» What to do
Copy, from the data below, each line that has the word "theorem".

─── Entries provided

theorem State.writePolicy_frame (s : State) (ctx : Nat) (value : W32) :
    Frame [.ctxs] s (State.writePolicy s ctx value) := by
  unfold State.writePolicy
  extract_lets
  refine Frame.ite ?_ ?_
  · refine Frame.after ?_ (State.modCtx_frame _ _ _) rfl
    exact Frame.refl _ _
  · refine Frame.after ?_ (State.modCtx_frame _ _ _) rfl
    exact Frame.refl _ _

theorem State.writeMailbox_frame (s : State) (fn : Nat) (ctx : Nat) (off : Nat) (v : W32) :
    Frame [.power, .ctxs, .cmds, .objs, .arrays, .parts, .nand, .store, .nvme, .peer, .errs, .mgmt, .host, .nextId, .freeCtr] s (State.writeMailbox s fn ctx off v) := by
  unfold State.writeMailbox
  extract_lets
  refine Frame.ite ?_ ?_
  · refine Frame.ite ?_ ?_
    · exact Frame.refl _ _
    · refine Frame.after ?_ (State.settle_frame _) rfl
      refine Frame.after ?_ (State.faultCtx_frame _ _ _ _ _ _ _) rfl
      exact Frame.refl _ _
  · refine Frame.ite ?_ ?_
    · refine Frame.ite ?_ ?_
      · refine Frame.ite ?_ ?_
        · refine Frame.after ?_ (State.sqTail_frame _ _ _ _ _) rfl
          refine Frame.after ?_ (State.wake_frame _) rfl
          exact Frame.refl _ _
        · exact Frame.refl _ _
      · refine Frame.after ?_ (State.cqHeadWrite_frame _ _ _ _) rfl
        refine Frame.after ?_ (State.wake_frame _) rfl
        exact Frame.refl _ _
    · split
      · refine Frame.ite ?_ ?_
        · refine Frame.after ?_ (State.resetCtx_frame _ _ _) rfl
          exact Frame.refl _ _
        · refine Frame.ite ?_ ?_
          · refine Frame.after ?_ (State.enableCtx_frame _ _) rfl
            exact Frame.refl _ _
          · refine Frame.after ?_ (State.disableCtx_frame _ _) rfl
            exact Frame.refl _ _
      · refine Frame.after ?_ (State.writePolicy_frame _ _ _) rfl
        exact Frame.refl _ _
      · refine Frame.after ?_ (State.modCtx_frame _ _ _) rfl
        exact Frame.refl _ _
      · refine Frame.after ?_ (State.modCtx_frame _ _ _) rfl
        exact Frame.refl _ _
      · refine Frame.ite ?_ ?_
        · refine Frame.after ?_ (State.modCtx_frame _ _ _) rfl
          exact Frame.refl _ _
        · exact Frame.refl _ _
      · refine Frame.ite ?_ ?_
        · refine Frame.after ?_ (State.modCtx_frame _ _ _) rfl
          exact Frame.refl _ _
        · exact Frame.refl _ _
      · refine Frame.ite ?_ ?_
        · refine Frame.after ?_ (State.modCtx_frame _ _ _) rfl
          exact Frame.refl _ _
        · exact Frame.refl _ _
      · refine Frame.ite ?_ ?_
        · refine Frame.after ?_ (State.modCtx_frame _ _ _) rfl
          exact Frame.refl _ _
        · exact Frame.refl _ _
      · refine Frame.after ?_ (State.modCtx_frame _ _ _) rfl
        exact Frame.refl _ _
      · exact Frame.refl _ _

theorem State.writeWindow_frame (s : State) (fn : Nat) (off : Nat) :
    Frame [.ctxs, .cmds, .objs, .arrays, .parts, .nand, .store, .nvme, .peer, .errs, .mgmt, .host, .nextId, .freeCtr] s (State.writeWindow s fn off) := by
  unfold State.writeWindow
  refine Frame.ite ?_ ?_
  · refine Frame.after ?_ (State.logViol_frame _ _) rfl
    exact Frame.refl _ _
  · refine Frame.after ?_ (State.settle_frame _) rfl
    refine Frame.after ?_ (State.faultCtx_frame _ _ _ _ _ _ _) rfl
    exact Frame.refl _ _

theorem State.writeReg_frame (s : State) (fn : Nat) (off : Nat) (v : W32) :
    Frame [.power, .ctxs, .cmds, .objs, .arrays, .parts, .tests, .nand, .store, .nvme, .peer, .errs, .ledger, .mgmt, .host, .nextId, .freeCtr] s (State.writeReg s fn off v) := by
  unfold State.writeReg
  refine Frame.ite ?_ ?_
  · refine Frame.ite ?_ ?_
    · exact Frame.refl _ _
    · refine Frame.ite ?_ ?_
      · refine Frame.after ?_ (State.writeMailbox_frame _ _ _ _ _) rfl
        exact Frame.refl _ _
      · refine Frame.ite ?_ ?_
        · refine Frame.after ?_ (State.writeWindow_frame _ _ _) rfl
          exact Frame.refl _ _
        · exact Frame.refl _ _
  · refine Frame.ite ?_ ?_
    · refine Frame.ite ?_ ?_
      · refine Frame.after ?_ (State.writeMailbox_frame _ _ _ _ _) rfl
        exact Frame.refl _ _
      · exact Frame.refl _ _
    · refine Frame.ite ?_ ?_
      · refine Frame.ite ?_ ?_
        · refine Frame.after ?_ (State.writeWindow_frame _ _ _) rfl
          exact Frame.refl _ _
        · exact Frame.refl _ _
      · refine Frame.ite ?_ ?_
        · refine Frame.after ?_ (State.writeGlobal_frame _ _ _) rfl
          exact Frame.refl _ _
        · exact Frame.refl _ _

theorem finishInstall_frame (s : State) (c : Cmd) :
    Frame [.ctxs, .objs, .nextId] s (finishInstall s c).1 := by
  unfold finishInstall
  split
  · extract_lets
    split
    · refine Frame.after ?_ (ends_frame _ _) rfl
      exact Frame.refl _ _
    · split
      · refine Frame.after ?_ (ends_frame _ _) rfl
        exact Frame.refl _ _
      · split
        · refine Frame.after ?_ (ends_frame _ _) rfl
          exact Frame.refl _ _
        · dsimp only
          refine Frame.after ?_ (State.mapObj_frame _ _ _ _ _) rfl
          refine Frame.after ?_ (State.bump_frame _) rfl
          refine Frame.after ?_ (State.setObj_frame _ _ _) rfl
          exact Frame.refl _ _
  · dsimp only
    exact Frame.refl _ _

end Sys2Proof.Machine
end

──────

» Response for this exercise
theorem State.writePolicy_frame (s : State) (ctx : Nat) (value : W32) :
theorem State.writeMailbox_frame (s : State) (fn : Nat) (ctx : Nat) (off : Nat) (v : W32) :
theorem State.writeWindow_frame (s : State) (fn : Nat) (off : Nat) :
theorem State.writeReg_frame (s : State) (fn : Nat) (off : Nat) (v : W32) :
theorem finishInstall_frame (s : State) (c : Cmd) :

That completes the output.